Residual (e) = Observed value (y) - Predicted value (ŷ).

Finally, we carried out a case study of maternity waiting homes in El Salvador to investigate the unexplained reduction in MMR.

Ethical considerations

This study was granted a waiver of review by the Institutional Review Board of Seoul Women’s College of Nursing (No. SWCN-201407-HR-002). The need for informed consent was waivered by the Institutional Review Board of Seoul Women’s College of Nursing.

Results of Pooled OLS regression

The results of the regressions are shown in Table 2. In the pooled OLS regression, the coefficients have the correct signs and are mostly significant. From the results, it can be inferred that if the total fertility rate decreases by 1%, then MMR would decrease by 0.97%. If the adolescent fertility rate decreases by 1%, then MMR would decrease by 0.49%. If skilled birth attendance or health expenditure increases, then MMR would decrease. Among the non-health sector indicators, GDP per capita appears to be the most important variable. If GDP per capita increases by 1%, then MMR would decrease by 0.30%. Improvements in female secondary school enrollment, access to electricity, and women’s empowerment also reduce MMR with different levels of significance.

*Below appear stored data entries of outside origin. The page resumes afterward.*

/-- Settles O28: the checks in their order, then the fill as a write of each place of the range. -/
theorem outmapFillWritesItsRange : Obligations.OutmapFillWritesItsRange := by
  refine ⟨fun r s first last mode step s3 s2 s1 s0 h hp => ?_, fun r s first last mode step s3 s2 s1 s0 i j m st h hp hi hj hm hs => ?_⟩
  · have hl : r.payload.length = Kind.outmapFill.payloadLength := by rw [hp]; rfl
    refine ⟨fun hb => congrArg Host.Outcome.next (State.take_refused h hl ?_), fun hf hla => ?_⟩
    · rw [hp, ownOutmapFill]
      rcases hb with hb | hb
      · simp only [index_none (show ¬ first.toNat < 32 by omega)]
      · simp only [index_none (show ¬ last.toNat < 32 by omega)]
        split <;> simp_all
    have hx : index 32 first.toNat = some ⟨first.toNat, by omega⟩ := index_some (by omega)
    have hy : index 32 last.toNat = some ⟨last.toNat, by omega⟩ := index_some (by omega)
    refine ⟨fun hm => ?_, fun hm hs => ?_, fun hs => ?_⟩
    · refine congrArg Host.Outcome.next (State.take_refused h hl ?_)
      simp only [hp, ownOutmapFill, hx, hy, OutMode.ofCode_none hm]
    · obtain ⟨m, hm⟩ := OutMode.ofCode_of_le hm
      refine congrArg Host.Outcome.next (State.take_refused h hl ?_)
      simp only [hp, ownOutmapFill, hx, hy, hm, flagOf_eq_none hs]
    · obtain ⟨st, hs⟩ := flagOf_of_le_one hs
      have refused {m : OutMode} (hm : OutMode.ofCode mode.toNat = some m)
          (hv : mapEntryFor s.ec.timeSlots m (signedOf [s3, s2, s1, s0]) = none) :
          exec (.outmapFill r) s = .next (s.accepted.replied .outmapFill r .badIndex []) :=
        congrArg Host.Outcome.next (State.take_refused h hl
          (by rw [hp, ownOutmapFill_of_range (i := ⟨first.toNat, by omega⟩) (j := ⟨last.toNat, by omega⟩) rfl rfl hm hs,
            State.accepted_ec, hv]))
      refine ⟨?_, ?_⟩
      · rintro rfl hv; exact refused (m := .ret) rfl (if_neg hv)
      · rintro (rfl | rfl) hv
        · exact refused (m := .directFast) rfl (if_neg hv)
        · exact refused (m := .directAligned) rfl (if_neg hv)
  · subst hm hs
    have hl : r.payload.length = Kind.outmapFill.payloadLength := by rw [hp]; rfl
    intro src hr hd span source
    refine ⟨fillEntries s.ec.timeSlots i j st (storedEntry m src) s.port.edited,
      congrArg Host.Outcome.next (State.take_done h hl ?_ rfl), fun x => ?_⟩
    · rw [hp, ownOutmapFill_of_range hi hj (OutMode.ofCode_code m) (flagOf_flagByte st), State.accepted_ec,
        mapEntryFor_of_good hr hd]
      simp only [State.fillMap_eq, okStatus, decide_eq_true_eq, clampSample_ne_iff]
      rfl
    · rw [fillEntries_get]
      split
      · rw [if_pos (by assumption)]
        cases m <;> cases st <;> rfl
      · rw [if_neg (by assumption)]

end Sys2Proof.Machine
end

section
/-! SUPPORT. INIT (R164): the blocks it leaves, field by field. -/

namespace Sys2Proof.Machine

theorem rateOf_eq_none {v : Byte} (h : 1 < v.toNat) : rateOf v = none := by
  rw [rateOf, if_neg (by rintro rfl; exact absurd h (by decide)), if_neg (by rintro rfl; exact absurd h (by decide))]

theorem haltActionOf_eq_none {v : Byte} (h : 1 < v.toNat) : haltActionOf v = none := by
  rw [haltActionOf, if_neg (by rintro rfl; exact absurd h (by decide)), if_neg (by rintro rfl; exact absurd h (by decide))]

theorem rateOf_code (x : Rate) : rateOf (byteOf x.code) = some x := by cases x <;> rfl

theorem haltActionOf_code (x : HaltAction) : haltActionOf (byteOf x.code) = some x := by cases x <;> rfl

/-- The pages in ascending order begin with page 0. -/
theorem allPages_eq_cons : allPages = 0 :: allPages.drop 1 := by
  unfold allPages
  rw [List.finRange_succ]
  rfl

/-- INIT leaves page 0 in the scrubber and every other page dirty (R33). -/
theorem State.initBlocks_eq (rate : Rate) (action : HaltAction) (s : State) :
    s.initBlocks rate action =
      let zeros := List.replicate rate.timeSlots (0 : Int)
      let port : Port :=
        { Port.resetValue with
          receive := zeros, previous := zeros, before := zeros
          drive := s.port.drive, bypass := s.port.bypass, latch := s.port.latch }
      { s with
        ec := { Engine.resetValue with engine := .initializing, rate := some rate, haltAction := action }
        port := port.formReturn rate.timeSlots
        dmc := { Dmc.resetValue s.abandonedMemory with scrubber := some 0, dirty := allPages.drop 1 }
        taps := Vector.replicate 256 Tap.freeValue
        mu := ModUnit.resetValue (rate.fs / 2)
        fe := FrameEngine.resetValue
        sru := Sru.resetValue
        cu := { s.cu with probe := Probe.resetValue, counters := Counters.zero }
        choices := s.choices + s.dmc.scrubber.toList.length } := by
  unfold State.initBlocks State.startScrub
  simp only [Dmc.resetValue]
  split
  · rename_i p rest _ hd
    rw [allPages_eq_cons] at hd
    obtain ⟨rfl, rfl⟩ := List.cons.inj hd
    rfl
  · rename_i h
    exact absurd allPages_eq_cons (h _ _ rfl)

/-- Modulator `i` starts with its own random state (R144). -/
theorem modsReset_get (i : ModIx) : modsReset[i] = Modulator.resetValue i := by
  simp [modsReset]

/-- Settles O22: INIT's bytes are decoded, and the blocks it leaves are read off. -/
theorem initSetsEveryBlock : Obligations.InitSetsEveryBlock := by
  refine ⟨fun r s rate action h hp hb => congrArg Host.Outcome.next (State.take_refused h (by rw [hp]; rfl) ?_),
    fun r s rate action h hp => ?_⟩
  · rw [hp, ownInit]
    rcases hb with hb | hb
    · rw [rateOf_eq_none hb]
    · rw [haltActionOf_eq_none hb]
      cases rateOf rate <;> rfl
  · refine ⟨((s.accepted.initBlocks rate action).replied .init r .ok []),
      congrArg Host.Outcome.next (State.take_done h (by rw [hp]; rfl) ?_ ?_), ?_⟩
    · rw [hp, ownInit, rateOf_code, haltActionOf_code]
    · rw [State.initBlocks_eq]
    · rw [State.initBlocks_eq]
      refine ⟨rfl, fun k => Vector.getElem_replicate .., rfl, rfl, rfl, rfl, by rw [State.replied_dmc], fun k => Vector.getElem_replicate .., rfl, rfl, rfl,
        modsReset_get, fun k => Vector.getElem_replicate .., rfl, fun k => Vector.getElem_replicate .., rfl, rfl, rfl, rfl, rfl, rfl,
        rfl, fun k => ⟨Vector.getElem_replicate .., Vector.getElem_replicate ..⟩,
        fun k => ⟨Vector.getElem_replicate .., Vector.getElem_replicate ..⟩, rfl, rfl, rfl, rfl, rfl, rfl, rfl⟩

end Sys2Proof.Machine
end

section
/-! SUPPORT. Received samples and the pattern checker (R3, R17 to R20). -/

namespace Sys2Proof.Machine

/-! ## The checker on one word, case by case -/

section
variable {c : Checker} {w : Word24} {x : SeqState}

theorem Checker.examine_off (h : c.state = .off) : c.examine w = (c, false) := by simp [Checker.examine, h]

theorem Checker.examine_loads (h : c.state = .seeking) (hr : c.reference = none) :
    c.examine w = ({ c with reference := loadReference w }, false) := by simp [Checker.examine, h, hr]

theorem Checker.examine_reloads (h : c.state = .seeking) (hr : c.reference = some x) (hw : patternWordOf x ≠ w) :
    c.examine w = ({ c with reference := loadReference w, consecutive := 0 }, false) := by simp [Checker.examine, h, hr, hw]

theorem Checker.examine_counts (h : c.state = .seeking) (hr : c.reference = some x) (hw : patternWordOf x = w)
    (hc : c.consecutive ≠ 3) :
    c.examine w = ({ c with reference := some (patternState x), consecutive := c.consecutive + 1 }, false) := by
  simp [Checker.examine, h, hr, hw, hc]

Table 2 Regression results

Results of panel regression with fixed effects

In the panel regression with fixed effects such that the time-invariant heterogeneity of the countries is controlled, even if the total fertility rate loses significance, the adolescent fertility rate is still significant, and the coefficient has a similar value as that in the pooled OLS. This means that for an individual country, reducing the adolescent fertility rate is much more important than reducing the total fertility rate to reduce MMR.

Skilled birth attendance has the correct sign and is significant. Among the non-health sector indicators, GDP per capita is the only significant indicator. The other variables are not significant, which may be because their respective intra-country variation is insufficient to explain the change in MMR within a given country, even if these variables can explain inter-country differences in MMR. The model explains 53.1% of the MMR variation within a country as shown by the “within” R2. Overall, the most important variable that explains the change in MMR within a country appears to be the adolescent fertility rate (Table 2).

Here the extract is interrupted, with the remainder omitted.